Consistent with the language in the original issue, the system should look at all the department affiliations and then identity the highest scoring match. Here's how it would score for the above categories....

logOddsRatio primaryDepartment scienceMetrixJournalSubfield scienceMetrixJournalSubfieldId
2.33 NeuroScience Neurology & Neurosurgery 113
2.28 Hematology and Medical Oncology Oncology & Carcinogenesis 116
1.93 Hematology and Medical Oncology Immunology 111
0.86 NeuroScience Psychiatry 123
0.68 Medicine Cardiovascular System & Hematology 100
0.48 Medicine Endocrinology & Metabolism 105
0.36 NeuroScience General Science & Technology 83
0.22 NeuroScience Developmental Biology 88
0.01 NeuroScience Biochemistry & Molecular Biology 86
-0.04 Hematology and Medical Oncology Pathology 120
-0.07 Medicine Public Health 141
-0.09 Neuroscience Nuclear Medicine & Medical Imaging 114
-0.23 Medicine Dermatology & Venereal Diseases 103
-0.41 NeuroScience Bioinformatics 12
-0.55 NeuroScience Biomedical Engineering 21
sarbajitdutta commented 5 years ago

@paulalbert1 is this for match with the updated ScienceMetrixDepartmentCategory table.
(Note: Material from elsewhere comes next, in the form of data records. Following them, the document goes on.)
theorem KeepsBindings.setChan {x : Context} (hb : x.bound = s.chans[c].bound)
    (hf : x.state = .free → s.chans[c].state = .free) : KeepsBindings s (s.setChan c x) := by
  refine .ofChans (fun d => ?_) rfl rfl rfl rfl
  rw [State.setChan_chans, getElem_set_fin]
  split
  · next hd => exact hd ▸ ⟨hb, hf⟩
  · exact ⟨rfl, id⟩

theorem KeepsBindings.modChan {f : Context → Context} (h : KeepsBindings s t) (hb : ∀ x, (f x).bound = x.bound)
    (hf : (f t.chans[c]).state = .free → t.chans[c].state = .free) : KeepsBindings s (t.modChan c f) :=
  h.trans (.setChan (hb _) hf)

theorem ServedTo.bindings (h : ServedTo c s t) : KeepsBindings s t := by
  obtain ⟨x, hc, hl, hx⟩ := h.chans
  refine .ofChans (fun d => ?_) h.pfs h.jobs h.locks h.btl
  rw [hc, getElem_set_fin]
  split
  · next hd =>
    refine hd ▸ ⟨congrArg Prod.snd hl, fun hf => ?_⟩
    rw [hf] at hx
    cases hx
  · exact ⟨rfl, id⟩

/-! ### Records, jobs and locks -/

theorem KeepsBindings.setRec {q : Profile} (hs : q.state = s.pfs.recs[r].state) (hk : q.key = s.pfs.recs[r].key)
    (hb : q.boundChan = s.pfs.recs[r].boundChan) : KeepsBindings s (s.setRec r q) :=
  { KeepsBindings.refl s with
    recs := fun r' => by
      rw [State.setRec_pfs, getElem_set_fin]
      split
      · next hr => exact hr ▸ ⟨hs, hk, hb⟩
      · exact ⟨rfl, rfl, rfl⟩ }

theorem KeepsBindings.setRecency (l : List Rec) : KeepsBindings s (s.setRecency l) :=
  { KeepsBindings.refl s with recs := fun _ => ⟨rfl, rfl, rfl⟩ }

/-- Each job of the new queue is a LOAD, or was there with its channel and its key. -/
theorem KeepsBindings.setJobs {js : List Job} (h : ∀ j ∈ js, j.kind = .save →
    ∃ i ∈ s.jobs, i.kind = .save ∧ i.chan = j.chan ∧ i.key = j.key) : KeepsBindings s (s.setJobs js) :=
  { KeepsBindings.refl s with saves := h }

theorem KeepsBindings.dropJobs {js : List Job} (h : js.Sublist s.jobs) : KeepsBindings s (s.setJobs js) :=
  .setJobs fun j hj hs => ⟨j, h.subset hj, hs, rfl, rfl⟩

/-- A lock leaves, or breaks, or is renewed. -/
theorem KeepsBindings.setLock {o : Option Lock} (hm : ∀ l, o = some l → ∃ m, s.locks[k] = some m ∧
    (l.active = true → m.active = true) ∧ l.purpose = m.purpose ∧ l.obj = m.obj) : KeepsBindings s (s.setLock k o) := by
  have hplace (j : Ctl) (l : Lock) (hl : (s.setLock k o).locks[j] = some l) : ∃ m, s.locks[j] = some m ∧
      (l.active = true → m.active = true) ∧ l.purpose = m.purpose ∧ l.obj = m.obj := by
    rw [State.setLock_locks, getElem_set_fin] at hl
    split at hl
    · next hj => exact hj ▸ hm l hl
    · exact ⟨l, hl, id, rfl, rfl⟩
  refine { KeepsBindings.refl s with fills := fun j l hl ha hp => ?_, booting := fun hb => ⟨hb, id, fun hn j => ?_⟩ }
  · obtain ⟨m, hml, hma, hmp, hmo⟩ := hplace j l hl
    exact ⟨j, m, hml, hma ha, hmp ▸ hp, hmo.symm⟩
  · refine Option.eq_none_iff_forall_not_mem.2 fun l hl => ?_
    obtain ⟨m, hml, -⟩ := hplace j l hl
    rw [hn j] at hml
    cases hml

theorem KeepsBindings.clearLock : KeepsBindings s (s.setLock k none) := .setLock fun _ h => nomatch h

/-! ### The shared operations -/

theorem postOwner_bindings (c : Chan) (e : EventKind) (d : Nat) (s : State) :
    KeepsBindings s (postOwner c e d s) := .ofEq (by simp) (by simp) (by simp) (by simp) (by simp)

theorem postLink_bindings (c : Chan) (l : Option Tag) (o : Result) (ws : List Word) (s : State) :
    KeepsBindings s (postLink c l o ws s) := .ofEq (by simp) (by simp) (by simp) (by simp) (by simp)

theorem makeDeferred_bindings (rq : Request) (s : State) : KeepsBindings s (makeDeferred rq s) :=
  .ofEq rfl rfl rfl rfl rfl

theorem completeTraining_bindings (c : Chan) (o : Result) (s : State) :
    KeepsBindings s (completeTraining c o s) := by
  unfold completeTraining
  split
  · exact (postLink_bindings _ _ _ _ _).modChan (fun _ => rfl) id
  · exact .refl s

theorem completeBind_bindings (c : Chan) (o : Result) (s : State) : KeepsBindings s (completeBind c o s) :=
  (postLink_bindings _ _ _ _ _).modChan (fun _ => rfl) id

theorem completeRelease_bindings (c : Chan) (o : Result) (n : Nat) (key : Option Key) (s : State) :
    KeepsBindings s (completeRelease c o n key s) :=
  (postLink_bindings _ _ _ _ _).modChan (fun _ => rfl) id

theorem setSal_bindings (m : Sal) (s : State) : KeepsBindings s (s.setSal m) := .ofEq rfl rfl rfl rfl rfl

theorem applyCorrections_bindings (c : Chan) (rd : List TapRead) (s : State) :
    KeepsBindings s (applyCorrections c rd s) := by
  rw [applyCorrections_eq]
  exact (KeepsBindings.setChan (x := countCorrections rd s.chans[c]) (by rw [countCorrections_eq])
    (by rw [countCorrections_eq]; exact id)).trans (.ofEq rfl rfl rfl rfl rfl)

theorem unholdChan_bindings (l : Lock) (s : State) : KeepsBindings s (unholdChan l s) := by
  unfold unholdChan
  split
  · exact .refl s
  · exact (KeepsBindings.refl s).modChan (fun _ => rfl) id

theorem endLock_bindings (k : Ctl) (s : State) : KeepsBindings s (endLock k s) := by
  unfold endLock
  split
  · exact .refl s
  · exact (unholdChan_bindings _ _).trans .clearLock

theorem cancelJob_bindings (c : Chan) (s : State) : KeepsBindings s (cancelJob c s) := .dropJobs List.filter_sublist

theorem removeWait_bindings (c : Chan) (s : State) : KeepsBindings s (removeWait c s) := setSal_bindings _ _

/-! ### Grants and re-checks (R82, R83, R113) -/

theorem queueLoad_bindings (c : Chan) (key : Key) (r : Rec) (s : State) :
    KeepsBindings s (queueLoad c key r s) := by
  have hrec : KeepsBindings s (s.setRec r { s.pfs.recs[r] with useCount := min 65535 (s.pfs.recs[r].useCount + 1) }) :=
    .setRec rfl rfl rfl
  unfold queueLoad
  dsimp only
  refine KeepsBindings.modChan ?_ (by exact fun _ => rfl) (by exact nofun)
  refine (hrec.trans (.setRecency _)).trans (.setJobs fun j hj hs => ?_)
  rcases List.mem_append.1 hj with hj | hj
  · exact ⟨j, hj, hs, rfl, rfl⟩
  · rw [List.mem_singleton.1 hj] at hs
    cases hs

theorem enterGranted_bindings (c : Chan) (s : State) : KeepsBindings s (enterGranted c s) := by
  unfold enterGranted
  split
  · exact queueLoad_bindings _ _ _ _
  · exact ((KeepsBindings.refl s).modChan (by exact fun _ => rfl) (by exact nofun)).trans (completeBind_bindings _ _ _)

theorem grant_bindings (c : Chan) (n m : Nat) (s : State) : KeepsBindings s (grant c n m s) := by
  have hunits : KeepsBindings s (unitsGranted c n m s) :=
    (KeepsBindings.setChan (c := c) (x := grantContext c n m s) rfl id).trans (.ofEq rfl rfl rfl rfl rfl)
  rw [grant_eq]
  exact hunits.trans (enterGranted_bindings _ _)

theorem recheckFrom_bindings (n : Nat) (s : State) : KeepsBindings s (recheckFrom n s) := by
  induction n generalizing s with
  | zero => exact .refl s
  | succ n ih =>
    unfold recheckFrom
    split
    · exact .refl s
    · split
      · exact ((setSal_bindings _ _).trans (grant_bindings _ _ _ _)).trans (ih _)
      · exact .refl s

theorem recheck_bindings (s : State) : KeepsBindings s (recheck s) := recheckFrom_bindings _ _

end Sys2Proof.Machine
end

section
/-! The bindings of profiles and channels: a channel lifted out of their laws and set down, records that change, and
fills that are dropped (R72, R122, R125, R127, R138). -/

namespace Sys2Proof.Machine

variable {p : Chan → Prop} {c : Chan} {k : Ctl} {r : Rec} {l : Lock} {s t u : State}

/-! ### The laws for some of the channels -/

/-- The laws of bindings, for the channels of `p`; the others have no SAVE job. -/
structure Bindings (p : Chan → Prop) (s : State) : Prop where
  ofProfile : ∀ (r : Rec) (c : Chan), p c → s.pfs.recs[r].boundChan = some c →
    s.pfs.recs[r].state ≠ .empty ∧ ∃ key, s.pfs.recs[r].key = some key ∧ s.chans[c].bound = some key
  ofChannel : ∀ (c : Chan) (key : Key), p c → s.chans[c].bound = some key →
    ∃ r : Rec, s.pfs.recs[r].state ≠ .empty ∧ s.pfs.recs[r].key = some key ∧ s.pfs.recs[r].boundChan = some c
  free : ∀ c : Chan, p c → s.chans[c].state = .free → s.chans[c].bound = none
  saves : ∀ j ∈ s.jobs, j.kind = .save → p j.chan ∧ s.chans[j.chan].bound = some j.key
  fills : ∀ (k : Ctl) (l : Lock) (key : Key), s.locks[k] = some l → l.active = true → l.purpose = .fill →
    l.obj = .profile key →
    ∃ r : Rec, s.pfs.recs[r].state = .filling ∧ s.pfs.recs[r].key = some key ∧ s.pfs.recs[r].boundChan = none
  booting : s.btl.status = .loading → s.btl.gateOpen = false ∧ ∀ k : Ctl, s.locks[k] = none

/-- All channels. -/
abbrev AllBindings : State → Prop := Bindings fun _ => True

theorem allBindings_iff (s : State) : AllBindings s ↔ BindingsOk s :=
  ⟨fun h => ⟨fun r c => h.ofProfile r c trivial, fun c key => h.ofChannel c key trivial, fun c => h.free c trivial,
      fun j hj hs => (h.saves j hj hs).2, h.fills, h.booting⟩,
    fun h => ⟨fun r c _ => h.ofProfile r c, fun c key _ => h.ofChannel c key, fun c _ => h.free c,
      fun j hj hs => ⟨trivial, h.saves j hj hs⟩, h.fills, h.booting⟩⟩

theorem Bindings.keep (h : Bindings p s) (hk : KeepsBindings s t) : Bindings p t where
  ofProfile r c hp hb := by
    obtain ⟨hstate, hkey, hbound⟩ := hk.recs r
    rw [hstate, hkey, hk.bound]
    exact h.ofProfile r c hp (hbound ▸ hb)
  ofChannel c key hp hb := by
    obtain ⟨r, hstate, hkey, hbound⟩ := h.ofChannel c key hp (hk.bound c ▸ hb)
    obtain ⟨hstate', hkey', hbound'⟩ := hk.recs r
    exact ⟨r, hstate' ▸ hstate, hkey' ▸ hkey, hbound' ▸ hbound⟩
  free c hp hf := (hk.bound c).trans (h.free c hp (hk.free c hf))
  saves j hj hs := by
    obtain ⟨i, hi, his, hchan, hkey⟩ := hk.saves j hj hs
    rw [hk.bound, ← hchan, ← hkey]
    exact h.saves i hi his
  fills k l key hl ha hp ho := by
    obtain ⟨j, m, hm, hma, hmp, hmo⟩ := hk.fills k l hl ha hp
    obtain ⟨r, hstate, hkey, hbound⟩ := h.fills j m key hm hma hmp (hmo.trans ho)
    obtain ⟨hstate', hkey', hbound'⟩ := hk.recs r
    exact ⟨r, hstate'.trans hstate, hkey'.trans hkey, hbound'.trans hbound⟩
  booting hb := by
    obtain ⟨hs, hgate, hlocks⟩ := hk.booting hb
    exact ⟨hgate (h.booting hs).1, hlocks (h.booting hs).2⟩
Becuase I checked the code and it does take the max for logsOddRatio.

sarbajitdutta commented 5 years ago

To be exact this line https://github.com/wcmc-its/ReCiter/blob/master/src/main/java/reciter/algorithm/evidence/targetauthor/journalcategory/strategy/JournalCategoryStrategy.java#L69

paulalbert1 commented 5 years ago

@sarbajitdutta - If I run this for blhempst, I see this 72 out of 141 times

                    "journalSubfieldDepartment": "NO_MATCH",

That suggests to me that it is only considering the "Neuroscience" department. I'm asking that it consider all departments in Identity. You should get virtually no instance of NO_MATCH.